## Brief
Take the entries below and print, exactly, the stretch from the line containing "else if b.length" through the line containing "R283, R291). -/", both included.

(Saved data entries)
-.-.-

/-- A store that has reached its target begins to run; with every cause cleared the all-ones action ends here, and event 0x180_011 records it
(R290). -/
def refill (s : State) (q : Nat) : State :=
  let x := tribu s q
  if x.run || causeOf x != 0 || x.store.length < 32 * (connOf s q).cpf then s
  else
    let s := setTribu s q { x with run := true, ais := false, came := 0 }
    if x.ais then emit0 s 0x180011 else s

/-- Cause 2 begins (R285, R290). -/
def breakFrame (s : State) (q : Nat) : State := setCauses s q { tribu s q with frame := true, goodF := 0, gotF := false, badF := true }

/-- Channel c has lost LOCK or left operation: cause 1 for its tributaries, and cause 2, since no container comes (R290). -/
def tribChannelLost (s : State) (c : Nat) : State :=
  (List.range 16).foldl (fun s t =>
    let q := 16 * c + t
    if dsOn s q then setCauses s q { tribu s q with chan := true, frame := true, goodF := 0, goodS := 0, seqD := none } else s) s

/-- What a downstream PHY frame that ends has shown of tributary q (R290): two frames in a row of containers in sequence clear cause 2,
two of containers without AIS clear cause 3, and cause 1 goes with LOCK, operation and cause 2. up tells whether channel c is locked
and in operation. -/
def tribFrameEnd (s : State) (c : Nat) (up : Bool) : State :=
  (List.range 16).foldl (fun s t =>
    let q := 16 * c + t
    let x := tribu s q
    if !dsOn s q then s
    else
      let gf := if x.gotF && !x.badF then x.goodF + 1 else 0
      let gs := if x.gotS && !x.badS then x.goodS + 1 else 0
      let fr := x.frame && gf < 2
      setCauses s q { x with
        goodF := min gf 2, goodS := min gs 2, frame := fr, source := x.source && gs < 2, chan := x.chan && !(up && !fr),
        gotF := false, badF := false, gotS := false, badS := false }) s

/-- Containers by which a list of blocks exceeds a store of 2 × CPF containers (R284). -/
def tooMany (cpf : Nat) (l : List Nat) : Nat := (l.length - 64 * cpf + 31) / 32

/-- Blocks into the downstream store of tributary q, which holds up to 2 × CPF containers and loses its oldest beyond that (R284; assumption log
63). -/
def pushDown (s : State) (q : Nat) (bs : List Nat) : State × List Nat :=
  let x := tribu s q
  let e := connOf s q
  let r := pushBlocks s q e.cpf (fun a => a.1.length - gone x e) x.store bs
  let extra := tooMany e.cpf (r.2.drop (gone x e))
  (count r.1 6 kTribBad q extra, r.2.drop (32 * extra))

/-- A downstream container of tributary q (R281, R282, R285, R290). -/
def containerIn (s : State) (q : Nat) (b : List Byte) : State :=
  if !dsOn s q then s
  else if b.length ≠ 268 ∨ (byteAt b 2).toNat % 128 ≠ 0 ∨ (byteAt b 3).toNat ≠ q % 16 then count s 6 kTribBad q
  else
    let x := tribu s q
    let seq := ofBytes (b.take 2)
    let gap := match x.seqD with | some n => (seq + 65536 - n) % 65536 | none => 0
    let ais := bitOf (byteAt b 2).toNat 7
    let s := count (count s 6 kTribRx q) 6 kTribMissing q gap
    let x := { x with seqD := some ((seq + 1) % 65536), lastAt := s.sys.ticks, gotS := x.gotS || !ais, badS := x.badS || ais }
    let s := if 16 ≤ gap then breakFrame (setTribu s q x) q else setTribu s q { x with gotF := x.gotF || gap == 0, badF := x.badF || gap != 0 }
    let s := if ais then setCauses s q { tribu s q with source := true, goodS := 0 } else s
    if causeOf (tribu s q) ≠ 0 then s
    else
      let r := pushDown s q (List.replicate (32 * gap) errorBlock ++ containerBlocks b)
      refill (setTribu r.1 q { tribu r.1 q with store := r.2, came := (tribu r.1 q).came + 32 * (gap + 1) }) q

/-- No container for 250 µs, 156,250 ticks: cause 2 (R290). -/
def execContainerTimeout (q : Fin 64) (s : State) : Out :=
  if live s && dsOn s q && !(tribu s q).frame && decide ((tribu s q).lastAt + 156250 ≤ s.sys.ticks) then .next (breakFrame s q) else .next s

/-! ## Upstream -/

/-- Whether the containers of tributary q carry AIS: its client has lost block lock, or its store is empty (R291). -/
def upAis (s : State) (q : Nat) : Bool := !onF s fLANE_LSTAT_BLOCK (connOf s q).port || (tribu s q).up.isEmpty

/-- Whether tributary q is sent upstream (R287, R292). -/
def usOn (s : State) (q : Nat) : Bool := active s 6 0 && (connOf s q).valid && (connOf s q).us

/-- TSTAT of tributary q (R290, R291, R294). -/
def tribStatus (s : State) (q : Nat) : Nat :=
  let x := tribu s q
  let e := connOf s q
  b2n (dsOn s q && x.ais) + 2 * (if dsOn s q then causeOf x else 0) + 8 * b2n (usOn s q && upAis s q) +
    16 * (((x.store.length - gone x e) / 32) % 4096)

/-- The next container of tributary q for a grant, if one is due and, but for AIS, a whole one stands ready (R281, R283, R291). -/
def nextContainer (s : State) (q : Nat) : Option (List Byte × State) :=
  let x := tribu s q
  let ais := upAis s q
  let s := count (setTribu s q { x with seqU := (x.seqU + 1) % 65536, owed := x.owed - 1, up := if ais then x.up else x.up.drop 32 }) 6 kTribTx q
  if x.owed = 0 then none
  else if ais then some (makeContainer x.seqU (q % 16) true (List.replicate 32 onesBlock), s)
  else if x.up.length < 32 then none
  else some (makeContainer x.seqU (q % 16) false (x.up.take 32), s)

/-- The blocks that client ports in a tributary mode and in block lock have received go into the upstream stores, and CPF containers more fall due; a
store above 2 × CPF containers loses its oldest, whose sequence numbers are left out (R283 to R285, R287, R298; assumption log 63). -/
def takeUpstream (s : State) (rx : List (Port × List (BitVec 66))) : State :=
  (List.range 64).foldl (fun s q =>
    let e := connOf s q
    if !(e.valid && e.us) then s
    else
      let hears := portMode s e.port == 8 && onF s fLANE_LSTAT_BLOCK e.port
      let bs := if hears then ((rx.filter fun x => x.1.val == e.port).map fun x => x.2.map fun b => b.toNat).flatten else []
      let x := tribu s q
      let r := pushBlocks s q e.cpf (fun a => x.up.length + a.2.2 - a.2.1) x.up bs
      let extra := tooMany e.cpf r.2
      count (setTribu r.1 q { x with up := r.2.drop (32 * extra), seqU := (x.seqU + extra) % 65536, owed := min (x.owed + e.cpf) (2 * e.cpf) })
        6 kTribBad q extra) s
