/-- LANE (R295, R296, R310, R311). -/
def refusedLane (s c : State) (n : Nat) : List Nat :=
  if n % 4 ≠ 0 ∨ 32 ≤ n then []
  else
    let m := fun (x : State) (j : Nat) => modeAt (gmode x n) j
    let inside := fun (j : Nat) => (List.range j).any fun k => m c k != 0 && j < k + modeLanes (m c k)
    let perm := fun (f : Fld) => distinct ((List.range 4).map fun k => bitsOf (rdF c f n) (2 * k) 2)
    let busy := fun (x : State) (j : Nat) => (portOf x (n + j)).any fun p => (portLanes x p).any fun l => rdC s fCOMMON_UCTRL_EN 7 l == 1
    let map := fun (x : State) (f : Fld) (j : Nat) => bitsOf (rdF x f n) (2 * j) 2
    let moved := fun (j : Nat) => m s j != m c j || bitOf (gmode s n) (16 + j) != bitOf (gmode c n) (16 + j) ||
      map s fLANE_GMAP_RXMAP j != map c fLANE_GMAP_RXMAP j || map s fLANE_GMAP_TXMAP j != map c fLANE_GMAP_TXMAP j
    let pos := List.range 4
    let rates := (pos.filter fun j => m c j != 0).map fun j => modeLaneRate (m c j)
    brokenOf [(pos.any (fun j => !modeStarts (m c j) j || (m c j != 0 && inside j) ||
        (bitOf (gmode c n) (16 + j) && m c j != 1 && m c j != 8)) || decide (1 < (nodup rates).length) ||
        pos.any (fun j => moved j && (busy s j || busy c j)), fLANE_GMODE_MODE.word),
      (!perm fLANE_GMAP_RXMAP || !perm fLANE_GMAP_TXMAP, fLANE_GMAP_RXMAP.word)]

/-- MAC (R327, R335). -/
def refusedMac (s c : State) (n : Nat) : List Nat :=
  let on := onF c fMAC_GCTL_GATEEN n
  let len := rdF c fMAC_GCTL_GLEN n
  let pg := rdF c fMAC_GCTL_PAGE n
  let cyc := rdF c fMAC_GCYC1_CH n * 2 ^ 24 + rdF c fMAC_GCYC0_CL n
  brokenOf [(onF c fMAC_MCFG_PAUSEEN n && onF c fMAC_MCFG_PFCEN n, fMAC_MCFG_MAXLEN.word),
    (on && (len == 0 || (macP s n).oper.any (fun g => g.page == pg) ||
      (List.range len).any fun i => (gateEntry s n pg i).2.2 == 0 || (gateEntry s n pg i).2.1 == 3), fMAC_GCTL_GATEEN.word),
    (on && decide (1000000000 ≤ rdF c fMAC_GBASE1_NH n * 2 ^ 24 + rdF c fMAC_GBASE0_NL n), fMAC_GBASE1_NH.word),
    (on && !(decide (1000 ≤ cyc) && decide (cyc ≤ 1000000000)), fMAC_GCYC1_CH.word)]

/-- SBUS: the ring's base moves while entries are in use (R347). -/
def refusedSbus (s c : State) : List Nat :=
  brokenOf [(rdF s fSBUS_RXSTAT_USED != 0 && (rdF s fSBUS_RXBASEH_BASE != rdF c fSBUS_RXBASEH_BASE ||
    rdF s fSBUS_RXBASEL_BASE != rdF c fSBUS_RXBASEL_BASE), fSBUS_RXBASEH_BASE.word)]

/-- The number that three words of 16, 24 and 24 bits from w on spell. -/
def num64 (s : State) (w : Nat) : Nat :=
  let v := fun k => (rdW s (uaddr 0x0a 0 (w + k))).toNat
  bitsOf (v 0) 0 16 * 2 ^ 48 + v 1 * 2 ^ 24 + v 2

/-- The transmit record that the words in effect make of channel TXSEL (R369, R370, R389). -/
def stagedTx (c : State) (old : TxCh) : TxCh :=
  { old with port := rdF c fMSEC_TXA_PORT, enable := onF c fMSEC_TXA_ENABLE, suite := rdF c fMSEC_TXA_SUITE, conf := onF c fMSEC_TXA_CONF
             offset := rdF c fMSEC_TXA_OFFSET, sciinc := onF c fMSEC_TXA_SCIINC, es := onF c fMSEC_TXA_ES, scb := onF c fMSEC_TXA_SCB
             nosa := onF c fMSEC_TXA_NOSA, sci := num64 c fMSEC_TXSCI2_SCI.word, thr := rdF c fMSEC_TXTHR_T }

/-- The receive record that the words in effect make of channel RXSEL (R369, R370). -/
def stagedRx (c : State) (old : RxCh) : RxCh :=
  { old with port := rdF c fMSEC_RXA_PORT, valid := onF c fMSEC_RXA_VALID, suite := rdF c fMSEC_RXA_SUITE
             replay := onF c fMSEC_RXA_REPLAY, nosa := rdF c fMSEC_RXA_NOSA, agent := rdF c fMSEC_RXA_AGENT
             offset := rdF c fMSEC_RXA_OFFSET, window := rdF c fMSEC_RXWIN_WINDOW, sci := num64 c fMSEC_RXSCI2_SCI.word }

/-- Whether the pending set writes the context words: only then does a commit install or withdraw (R383, R390, R391; DEDUCED, assumption
log 34). -/
def writesSa (s : State) : Bool := (List.range 12).any fun k => wroteW s 0x0a 0 (0x140 + k)

/-- The suite of a channel once the commit has applied. -/
def suiteAfter (s c : State) (tx : Bool) (ch : Nat) : Nat :=
  if tx then (if ch = rdF c fMSEC_TXSEL_CH then rdF c fMSEC_TXA_SUITE else (txCh s ch).suite)
  else if ch = rdF c fMSEC_RXSEL_CH then rdF c fMSEC_RXA_SUITE else (rxCh s ch).suite

/-- Whether some installed context belongs to a channel. -/
def hasSa (s : State) (tx : Bool) (ch : Nat) : Bool := s.msec.sa.any fun p => p.2.any fun x => x.tx == tx && x.ch == ch

/-- MSEC's context words (R374, R391). -/
def refusedSa (s c : State) : List Nat :=
  let k := rdF c fMSEC_SASEL_CTX
  let tx := onF c fMSEC_SAA_DIR
  let ch := rdF c fMSEC_SAA_CH
  let suite := suiteAfter s c tx ch
  let slot := rdF c fMSEC_SAKEY_SLOT
  let pn := num64 c fMSEC_SAPN2_PN.word
  if !writesSa s || !onF c fMSEC_SAA_INST then []
  else brokenOf [((saCtx s k).isSome || (saOf s tx ch (rdF c fMSEC_SAA_AN)).isSome, fMSEC_SAA_INST.word),
    (!slotUsable s slot (if tx then 0 else 1) || (keySlot s slot).len != suite % 2, fMSEC_SAKEY_SLOT.word),
    (pn == 0 || (!isXpn suite && decide (0xffffffff < pn)), fMSEC_SAPN2_PN.word)]

/-- MSEC (R371, R389, R391). -/
def refusedMsec (s c : State) : List Nat :=
  let t := txCh s (rdF c fMSEC_TXSEL_CH)
  let t' := stagedTx c t
  let k := rdF c fMSEC_RXSEL_CH
  let r := rxCh s k
  let r' := stagedRx c r
  brokenOf [((t.enable && t'.enable && (t.port != t'.port || t.suite != t'.suite || t.offset != t'.offset || t.sci != t'.sci)) ||
      (t'.sciinc && t'.es) || (!t'.conf && t'.offset != 0) ||
      (t.suite != t'.suite && hasSa s true (rdF c fMSEC_TXSEL_CH)), fMSEC_TXA_PORT.word),
    (!isXpn t'.suite && decide (31 < t'.thr), fMSEC_TXTHR_T.word),
    ((r.valid && r'.valid && (r.port != r'.port || r.suite != r'.suite || r.offset != r'.offset || r.sci != r'.sci)) ||
      (r'.valid && s.msec.rx.any fun p => p.1 != k && p.2.valid && p.2.port == r'.port && p.2.sci == r'.sci) ||
      (r'.nosa == 1 && r'.agent == 0xff) || (decide (0xbf < r'.agent) && r'.agent != 0xff) ||
      (r.suite != r'.suite && hasSa s false k), fMSEC_RXA_PORT.word)] ++ refusedSa s c

/-- CLS: a fixed action with ACT 3 (R413). -/
def refusedCls (c : State) : List Nat :=
  brokenOf ((List.range 16).map fun f => (bitsOf (rdF c fCLS_FA_A 0 (4 * f)) 22 2 == 3, fCLS_FA_A.word + 4 * f))

/-- FLOW: the mask of a profile with keys changes (R424). -/
def refusedFlow (s c : State) : List Nat :=
  brokenOf ((List.range 16).map fun k => (rdF s fFLOW_KPCNT_N 0 k != 0 && profMask s k != profMask c k, fFLOW_KPMSK_M.word + 16 * k))

/-- The queue record that the words in effect make of queue QSEL (R440). -/
def stagedQ (c : State) : QRec :=
  { qen := onF c fQM_QA_QEN, maxc := rdF c fQM_QA_MAXC, yf := rdF c fQM_QB_YF, rf := rdF c fQM_QB_RF, headb := rdF c fQM_QB_HEADB }

/-- QM (R441). -/
def refusedQm (s c : State) : List Nat :=
  let r := stagedQ c
  brokenOf ([(decide (r.yf < r.rf), fQM_QB_YF.word),
      (critical s (rdF c fQM_QSEL_Q) && decide (shelfCells < r.maxc * 1024), fQM_QA_QEN.word),
      (rdF s fQM_SHCFG_SPILLGB != rdF c fQM_SHCFG_SPILLGB && s.qm.queues.any (fun x => x.2.blocks != []), fQM_SHCFG_CRITRES.word)] ++
    ((List.range 32).map fun p => (rdF c fQM_IGX_XOFF 0 (2 * p) != 0 && decide (rdF c fQM_IGX_XOFF 0 (2 * p) ≤ rdF c fQM_IGN_XON 0 (2 * p)),
      fQM_IGX_XOFF.word + 2 * p)) ++
    (List.range 8).map fun h => ((hostq s h).filled != 0 && (List.range 3).any (fun k =>
      rdW s (uaddr 0x0d 0 (0x200 + 4 * h + k)) != rdW c (uaddr 0x0d 0 (0x200 + 4 * h + k))), 0x200 + 4 * h))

-.-.-

## Task output
  else if b.length ≠ 268 ∨ (byteAt b 2).toNat % 128 ≠ 0 ∨ (byteAt b 3).toNat ≠ q % 16 then count s 6 kTribBad q
  else
    let x := tribu s q
    let seq := ofBytes (b.take 2)
    let gap := match x.seqD with | some n => (seq + 65536 - n) % 65536 | none => 0
    let ais := bitOf (byteAt b 2).toNat 7
    let s := count (count s 6 kTribRx q) 6 kTribMissing q gap
    let x := { x with seqD := some ((seq + 1) % 65536), lastAt := s.sys.ticks, gotS := x.gotS || !ais, badS := x.badS || ais }
    let s := if 16 ≤ gap then breakFrame (setTribu s q x) q else setTribu s q { x with gotF := x.gotF || gap == 0, badF := x.badF || gap != 0 }
    let s := if ais then setCauses s q { tribu s q with source := true, goodS := 0 } else s
    if causeOf (tribu s q) ≠ 0 then s
    else
      let r := pushDown s q (List.replicate (32 * gap) errorBlock ++ containerBlocks b)
      refill (setTribu r.1 q { tribu r.1 q with store := r.2, came := (tribu r.1 q).came + 32 * (gap + 1) }) q

/-- No container for 250 µs, 156,250 ticks: cause 2 (R290). -/
def execContainerTimeout (q : Fin 64) (s : State) : Out :=
  if live s && dsOn s q && !(tribu s q).frame && decide ((tribu s q).lastAt + 156250 ≤ s.sys.ticks) then .next (breakFrame s q) else .next s

/-! ## Upstream -/

/-- Whether the containers of tributary q carry AIS: its client has lost block lock, or its store is empty (R291). -/
def upAis (s : State) (q : Nat) : Bool := !onF s fLANE_LSTAT_BLOCK (connOf s q).port || (tribu s q).up.isEmpty

/-- Whether tributary q is sent upstream (R287, R292). -/
def usOn (s : State) (q : Nat) : Bool := active s 6 0 && (connOf s q).valid && (connOf s q).us

/-- TSTAT of tributary q (R290, R291, R294). -/
def tribStatus (s : State) (q : Nat) : Nat :=
  let x := tribu s q
  let e := connOf s q
  b2n (dsOn s q && x.ais) + 2 * (if dsOn s q then causeOf x else 0) + 8 * b2n (usOn s q && upAis s q) +
    16 * (((x.store.length - gone x e) / 32) % 4096)

/-- The next container of tributary q for a grant, if one is due and, but for AIS, a whole one stands ready (R281, R283, R291). -/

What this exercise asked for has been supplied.